The Dow Jones Industrial Average (DJINDICES: ^DJI  ) is up 125 points late in trading after yesterday's sell-off on a few good news items. The Conference Board's Leading Economic Index was released today and it rose 0.3% from June, indicating that the economy should grow over the next few months. This is really just a combination of a lot of economic data that the Conference Board uses to create one easily digestible number, but it's also fairly accurate at predicting the economic direction short-term.

One of the more notable movers on the Dow is Boeing (NYSE: BA  ) , who announced new sales just days before reporting earnings on July 23.

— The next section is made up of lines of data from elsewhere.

theorem State.idleApply_touches {ps : List Part} s a1 (hw : Part.within [.regs, .evt, .hif, .lanes, .tchans, .lnk, .free, .cal, .rc .evtPinStat, .rc .evtSuppressed, .rc .hifEvtLost, .rc .laneAdptStat] ps = true) : Touches ps s (State.idleApply s a1) := by
  unfold State.idleApply
  try extract_lets -merge -underBinder t0 t1
  refine Touches.haveS (t := t0) ?_ (fun ht0 => ?_)
  ·
    unfold t0
    with_reducible refine Touches.step ?_ (State.laneIdl_touches _ _ ?_)
    on_goal 2 => exact Part.within_trans rfl hw
    with_reducible exact Touches.refl _ _
  try clear_value t0
  try clear_value t1
  with_reducible refine Touches.ite ?_ ?_
  ·
    with_reducible exact Touches.refl _ _
  ·
    with_reducible refine Touches.ite ?_ ?_
    ·
      with_reducible exact ht0
    ·
      with_reducible refine Touches.ite ?_ ?_
      ·
        with_reducible refine Touches.ite ?_ ?_
        ·
          with_reducible refine Touches.step ?_ (State.setLane_touches _ _ _ ?_)
          on_goal 2 => exact Part.within_trans rfl hw
          with_reducible exact ht0
        ·
          with_reducible refine Touches.step ?_ (State.laneSetCode_touches _ _ _ ?_)
          on_goal 2 => exact Part.within_trans rfl hw
          with_reducible exact ht0
      ·
        split
        ·
          with_reducible refine Touches.step ?_ (State.laneStep_touches _ _ _ ?_)
          on_goal 2 => exact Part.within_trans rfl hw
          with_reducible exact ht0
        ·
          with_reducible exact ht0

theorem State.scrubWord_touches {ps : List Part} s a1 (hw : Part.within [.regs, .evt, .hif, .rc .evtPinStat, .rc .evtSuppressed, .rc .hifEvtLost] ps = true) : Touches ps s (State.scrubWord s a1) := by
  unfold State.scrubWord
  split
  ·
    with_reducible exact Touches.refl _ _
  ·
    try extract_lets -merge -underBinder t0 t1
    refine Touches.haveS (t := t1) ?_ (fun ht1 => ?_)
    ·
      unfold t1
      with_reducible refine Touches.ite ?_ ?_
      ·
        with_reducible exact Touches.refl _ _
      ·
        with_reducible refine Touches.step ?_ (State.raise_touches _ _ _ _ _ ?_)
        on_goal 2 => exact Part.within_trans rfl hw
        with_reducible refine Touches.set_regs ?_ ?_
        on_goal 2 => exact Part.within_mem rfl hw
        with_reducible exact Touches.refl _ _
    try clear_value t1
    with_reducible refine Touches.ite ?_ ?_
    ·
      with_reducible exact Touches.refl _ _
    ·
      with_reducible refine Touches.step ?_ (State.dropPending_touches _ _ ?_)
      on_goal 2 => exact Part.within_trans rfl hw
      with_reducible exact ht1

theorem State.cfgScrubPass_touches {ps : List Part} s a1 (hw : Part.within [.regs, .evt, .hif, .rc .evtPinStat, .rc .evtSuppressed, .rc .hifEvtLost] ps = true) : Touches ps s (State.cfgScrubPass s a1) := by
  unfold State.cfgScrubPass
  with_reducible refine Touches.foldl (fun _ _ => ?_) _ ?_
  ·
    with_reducible refine Touches.step ?_ (State.scrubWord_touches _ _ ?_)
    on_goal 2 => exact Part.within_trans rfl hw
    with_reducible exact Touches.refl _ _
  ·
    with_reducible exact Touches.refl _ _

A rendering of Boeing's 737 MAX. Source: Boeing.

Boeing continues sales momentum
At the Farnborough International Airshow Airbus and Boeing both announced solid sales that continue momentum for their industry. Boeing said it had orders for 201 planes valued at $40.2 billion at list prices. Airbus took orders for 496 new airplanes valued at $75 billion.  

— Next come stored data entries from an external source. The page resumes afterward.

theorem State.ticGateEdge_touches {ps : List Part} s a1 a2 (hw : Part.within [.tic] ps = true) : Touches ps s (State.ticGateEdge s a1 a2) := by
  unfold State.ticGateEdge
  try extract_lets -merge -underBinder t0 t1 t2
  refine Touches.haveS (t := t2) ?_ (fun ht2 => ?_)
  ·
    unfold t2
    with_reducible refine Touches.set_tic ?_ ?_
    on_goal 2 => exact Part.within_mem rfl hw
    with_reducible exact Touches.refl _ _
  try clear_value t2
  unfold State.forTic
  with_reducible refine Touches.foldl (fun _ _ => ?_) _ ?_
  ·
    try extract_lets -merge -underBinder t3
    try clear_value t3
    with_reducible refine Touches.ite ?_ ?_
    ·
      with_reducible exact Touches.refl _ _
    ·
      with_reducible refine Touches.ite ?_ ?_
      ·
        with_reducible refine Touches.step ?_ (State.ticSample_touches _ _ ?_)
        on_goal 2 => exact Part.within_trans rfl hw
        with_reducible refine Touches.step ?_ (State.setTicCh_touches _ _ _ ?_)
        on_goal 2 => exact Part.within_trans rfl hw
        with_reducible exact Touches.refl _ _
      ·
        with_reducible refine Touches.ite ?_ ?_
        ·
          with_reducible refine Touches.step ?_ (State.setTicCh_touches _ _ _ ?_)
          on_goal 2 => exact Part.within_trans rfl hw
          with_reducible exact Touches.refl _ _
        ·
          with_reducible exact Touches.refl _ _
  ·
    with_reducible exact ht2

theorem State.ticTbOk_touches {ps : List Part} s (hw : Part.within [.evt, .hif, .tic, .rc .evtPinStat, .rc .evtSuppressed, .rc .hifEvtLost] ps = true) : Touches ps s (State.ticTbOk s) := by
  unfold State.ticTbOk
  try extract_lets -merge -underBinder t0 t1 t2
  refine Touches.haveS (t := t0) ?_ (fun ht0 => ?_)
  ·
    unfold t0
    with_reducible refine Touches.step ?_ (State.raiseIf_touches _ _ _ _ _ _ ?_)
    on_goal 2 => exact Part.within_trans rfl hw
    with_reducible exact Touches.refl _ _
  try clear_value t0
  refine Touches.haveS (t := t2) ?_ (fun ht2 => ?_)
  ·
    unfold t2
    with_reducible refine Touches.set_tic ?_ ?_
    on_goal 2 => exact Part.within_mem rfl hw
    with_reducible exact ht0
  try clear_value t2
  with_reducible refine Touches.ite ?_ ?_
  ·
    with_reducible exact Touches.refl _ _
  ·
    unfold State.forTic
    with_reducible refine Touches.foldl (fun _ _ => ?_) _ ?_
    ·
      try extract_lets -merge -underBinder t3
      with_reducible refine Touches.step ?_ (State.ticSample_touches _ _ ?_)
      on_goal 2 => exact Part.within_trans rfl hw
      with_reducible refine Touches.step ?_ (State.setTicCh_touches _ _ _ ?_)
      on_goal 2 => exact Part.within_trans rfl hw
      with_reducible exact Touches.refl _ _
    ·
      with_reducible exact ht2

theorem State.calStore_touches {ps : List Part} s a1 (hw : Part.within [.evt, .pers, .hif, .cal, .rc .calStoreFail, .rc .evtPinStat, .rc .evtSuppressed, .rc .hifEvtLost] ps = true) : Touches ps s (State.calStore s a1) := by
  unfold State.calStore
  try extract_lets -merge -underBinder t0 t1
  refine Touches.haveS (t := t1) ?_ (fun ht1 => ?_)
  ·
    unfold t1
    with_reducible refine Touches.set_cal ?_ ?_
    on_goal 2 => exact Part.within_mem rfl hw
    with_reducible exact Touches.refl _ _
  try clear_value t1
  split
  ·
    try extract_lets -merge -underBinder t2
    with_reducible refine Touches.step ?_ (State.calPut_touches _ _ _ ?_)
    on_goal 2 => exact Part.within_trans rfl hw
    with_reducible refine Touches.set_cal ?_ ?_
    on_goal 2 => exact Part.within_mem rfl hw
    with_reducible exact ht1
  ·
    with_reducible exact ht1

theorem State.calSave_touches {ps : List Part} s a1 (hw : Part.within [.keys, .hif, .cal, .boot, .rc .hifRingAborted] ps = true) : Touches ps s (State.calSave s a1) := by
  unfold State.calSave
  try extract_lets -merge -underBinder t0
  try clear_value t0
  with_reducible refine Touches.step ?_ (State.runCmd_touches _ _ _ _ _ ?_ (fun _ => ?_))
  on_goal 2 => exact Part.within_trans rfl hw
  ·
    with_reducible exact Touches.refl _ _
  ·
    try extract_lets -merge -underBinder t1 t2
    refine Touches.haveS (t := t1) ?_ (fun ht1 => ?_)
    ·
      unfold t1
      with_reducible refine Touches.step ?_ (State.setCalSlot_touches _ _ _ ?_)
      on_goal 2 => exact Part.within_trans rfl hw
      with_reducible exact Touches.refl _ _
    try clear_value t1
    with_reducible refine Touches.ite ?_ ?_
    ·
      with_reducible refine Touches.step ?_ (State.complete_touches _ _ _ _ _ _ _ ?_)
      on_goal 2 => exact Part.within_trans rfl hw
      with_reducible exact Touches.refl _ _
    ·
      with_reducible refine Touches.ite ?_ ?_
      ·
        with_reducible refine Touches.step ?_ (State.complete_touches _ _ _ _ _ _ _ ?_)
        on_goal 2 => exact Part.within_trans rfl hw
        with_reducible exact Touches.refl _ _
      ·
        with_reducible refine Touches.set_cal ?_ ?_
        on_goal 2 => exact Part.within_mem rfl hw
        with_reducible exact ht1

theorem State.autoReload_touches {ps : List Part} s a1 (hw : Part.within [.evt, .hif, .eng, .rc .evtPinStat, .rc .evtSuppressed, .rc .hifEvtLost] ps = true) : Touches ps s (State.autoReload s a1) := by
  unfold State.autoReload
  try extract_lets -merge -underBinder t0 t1
  try clear_value t0
  try clear_value t1
  split
  ·
    try extract_lets -merge -underBinder t2
    refine Touches.haveS (t := t2) ?_ (fun ht2 => ?_)
    ·
      unfold t2
      with_reducible refine Touches.step ?_ (State.goEng_touches _ _ _ ?_)
      on_goal 2 => exact Part.within_trans rfl hw
      with_reducible refine Touches.step ?_ (State.setEng_touches _ _ _ ?_)
      on_goal 2 => exact Part.within_trans rfl hw
      with_reducible exact Touches.refl _ _
    try clear_value t2
    with_reducible refine Touches.ite ?_ ?_
    ·
      with_reducible refine Touches.step ?_ (State.goEng_touches _ _ _ ?_)
      on_goal 2 => exact Part.within_trans rfl hw
      with_reducible exact ht2
    ·
      with_reducible exact Touches.refl _ _
  ·
    with_reducible exact Touches.refl _ _

theorem State.engFault_touches {ps : List Part} s a1 a2 (hw : Part.within [.clk, .ready, .evt, .hif, .tcore, .tchans, .lnk, .ref, .free, .pll, .gnss, .tic, .cal, .eng, .pair, .pwr, .boot, .rc .calAbortCnt, .rc .engEAborted, .rc .evtPinStat, .rc .evtSuppressed, .rc .hifEvtLost, .rc .hifRingAborted, .rc .pairMirOvf, .rc .pllCnt, .rc .pwrWakeSrc] ps = true) : Touches ps s (State.engFault s a1 a2) := by
  unfold State.engFault
  try extract_lets -merge -underBinder t0 t1 t2
  try clear_value t0
  refine Touches.haveS (t := t1) ?_ (fun ht1 => ?_)
  ·
    unfold t1
    with_reducible refine Touches.step ?_ (State.setEng_touches _ _ _ ?_)
    on_goal 2 => exact Part.within_trans rfl hw
    with_reducible refine Touches.step ?_ (State.raise_touches _ _ _ _ _ ?_)
    on_goal 2 => exact Part.within_trans rfl hw
    with_reducible exact Touches.refl _ _
  try clear_value t1
  refine Touches.haveS (t := t2) ?_ (fun ht2 => ?_)
  ·
    unfold t2
    with_reducible refine Touches.ite ?_ ?_
    ·
      with_reducible refine Touches.step ?_ (State.outDone_touches _ _ _ ?_)
      on_goal 2 => exact Part.within_trans rfl hw
      with_reducible exact ht1
    ·
      with_reducible refine Touches.step ?_ (State.engLeaves_touches _ _ _ ?_)
      on_goal 2 => exact Part.within_trans rfl hw
      with_reducible refine Touches.step ?_ (State.goEng_touches _ _ _ ?_)
      on_goal 2 => exact Part.within_trans rfl hw
      with_reducible exact ht1
  try clear_value t2
  with_reducible refine Touches.ite ?_ ?_
  ·
    with_reducible exact Touches.refl _ _
  ·
    with_reducible refine Touches.step ?_ (State.autoReload_touches _ _ ?_)
    on_goal 2 => exact Part.within_trans rfl hw
    with_reducible exact ht2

The largest order for Boeing was a 50 777-9X order from Qatar Airways, which was a reconfirmation of an earlier order, although Boeing didn't count an option for another 50 airplanes in its order book.

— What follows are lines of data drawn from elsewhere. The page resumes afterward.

/-- The selection of a qualified channel, where no time reference was selected. -/
theorem State.selectT_chan (hi : i < 4096) (ht : s.ref.tsel = none) : ChanSelected i (s.chanId i) s (s.selectT (some (s.chanId i))) := by
  have hmark := State.markSel_chan (s := s) hi
  generalize s.chanId i = id at *
  unfold State.selectT
  extract_lets old s1 r s2 s3
  have h1 : s1 = s := by
    unfold s1
    rw [show old = none from ht]
    rfl
  have h3 : ChanSelected i id s2 s3 := by
    unfold s3
    rw [hmark s2]
    exact s2.chanMarked i id rfl
  have hk := (s3.raise_kept Ev.refSelChg 0 (candWord old) (candWord (some id))).trans (State.updateClass_kept _)
  have h2 : s2.tchans = s.tchans ∧ s2.ref.fsel = s.ref.fsel ∧ s2.regs = s.regs ∧ s2.tcore = s.tcore ∧ s2.pair = s.pair := by
    unfold s2 r
    rw [h1]
    exact ⟨rfl, rfl, rfl, rfl, rfl⟩
  clear_value s2 s3
  obtain ⟨htchans, hfsel, hregs, htcore, hpair⟩ := h2
  have h4 := h3.time hk
  exact ⟨h4.chan, fun j hj => (h4.others j hj).trans (congrArg (fun l => Tab.get ({} : TChan) l j) htchans), h4.cand, h4.tsel, h4.fsel.trans hfsel,
    h4.regs.trans hregs, h4.tstate.trans (congrArg TcoreState.tstate htcore), h4.follow.trans (congrArg PairState.follow hpair)⟩

/-- TSEL with a bias: its return waits no longer. -/
def State.biased (s : State) (id : Nat) (b : Int) : State :=
  { s with ref := { s.ref with bias := b, biasSlew := false, stepPend := s.ref.stepPend.filter (fun c => c != id) } }

theorem State.selectBias_eq (s : State) (id : Nat) (b : Int) : s.selectBias id b = ((s.selectT (some id)).biased id b).timeStateOut := rfl

theorem State.selectBias_bias (id : Nat) (b : Int) : (s.selectBias id b).ref.bias = b := by
  have hkept := State.timeStateOut_kept ((s.selectT (some id)).biased id b)
  exact (congrArg RefState.bias hkept.ref :)

/-- It is taken with a bias. -/
theorem ChanSelected.withBias {id : Nat} (hsel : ChanSelected i id s (s.selectT (some id))) (b : Int) : ChanSelected i id s (s.selectBias id b) := by
  have hbias : ChanSelected i id s ((s.selectT (some id)).biased id b) := hsel.kept rfl rfl rfl rfl rfl rfl rfl
  rw [State.selectBias_eq]
  exact hbias.time (State.timeStateOut_kept _)

end First

end Sys2Proof.Machine
end

section
/-! ## Timing channels that qualify, are lost and are placed (R224, R225, R341), and the phases of LNK (R234, R235, R247) -/

set_option Elab.async false

namespace Sys2Proof.Machine

/-! ### A slave channel qualifies -/

section Qualify

variable {s : State} {i : Nat}

theorem State.chanId_ge (s : State) (i : Nat) : 103 ≤ s.chanId i := by
  rw [State.chanId_eq]
  omega

theorem State.chanId_of_index {t : State} (h : t.index = s.index) (i : Nat) : t.chanId i = s.chanId i :=
  congrArg BitVec.toNat (State.handleOf_of_index h .tchan i)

Airbus was set up to perform better in the short term because it launched the A330neo family of airplanes, which are meant to compete with the 787 Dreamliner.

The sheer numbers here are what's important to keep an eye on. Boeing itself predicts that airplanes in service will jump from 20,910 in 2013 to 42,180 in 2033, meaning orders of about $5.2 trillion in new airplanes. Whether Boeing takes more share than Airbus or not, that's a huge growth market for Boeing.  

Boeing isn't cheap at 22 times trailing earnings, but we'll find out next week whether it will pick up enough growth to justify that price. Analysts are expecting $22.4 billion in revenue and $2.01 in earnings per share, and Boeing has soundly beat estimates over the past year.

I wouldn't bet against such a growing market, especially now that the worst of the 787 Dreamliner problems appear to be behind Boeing.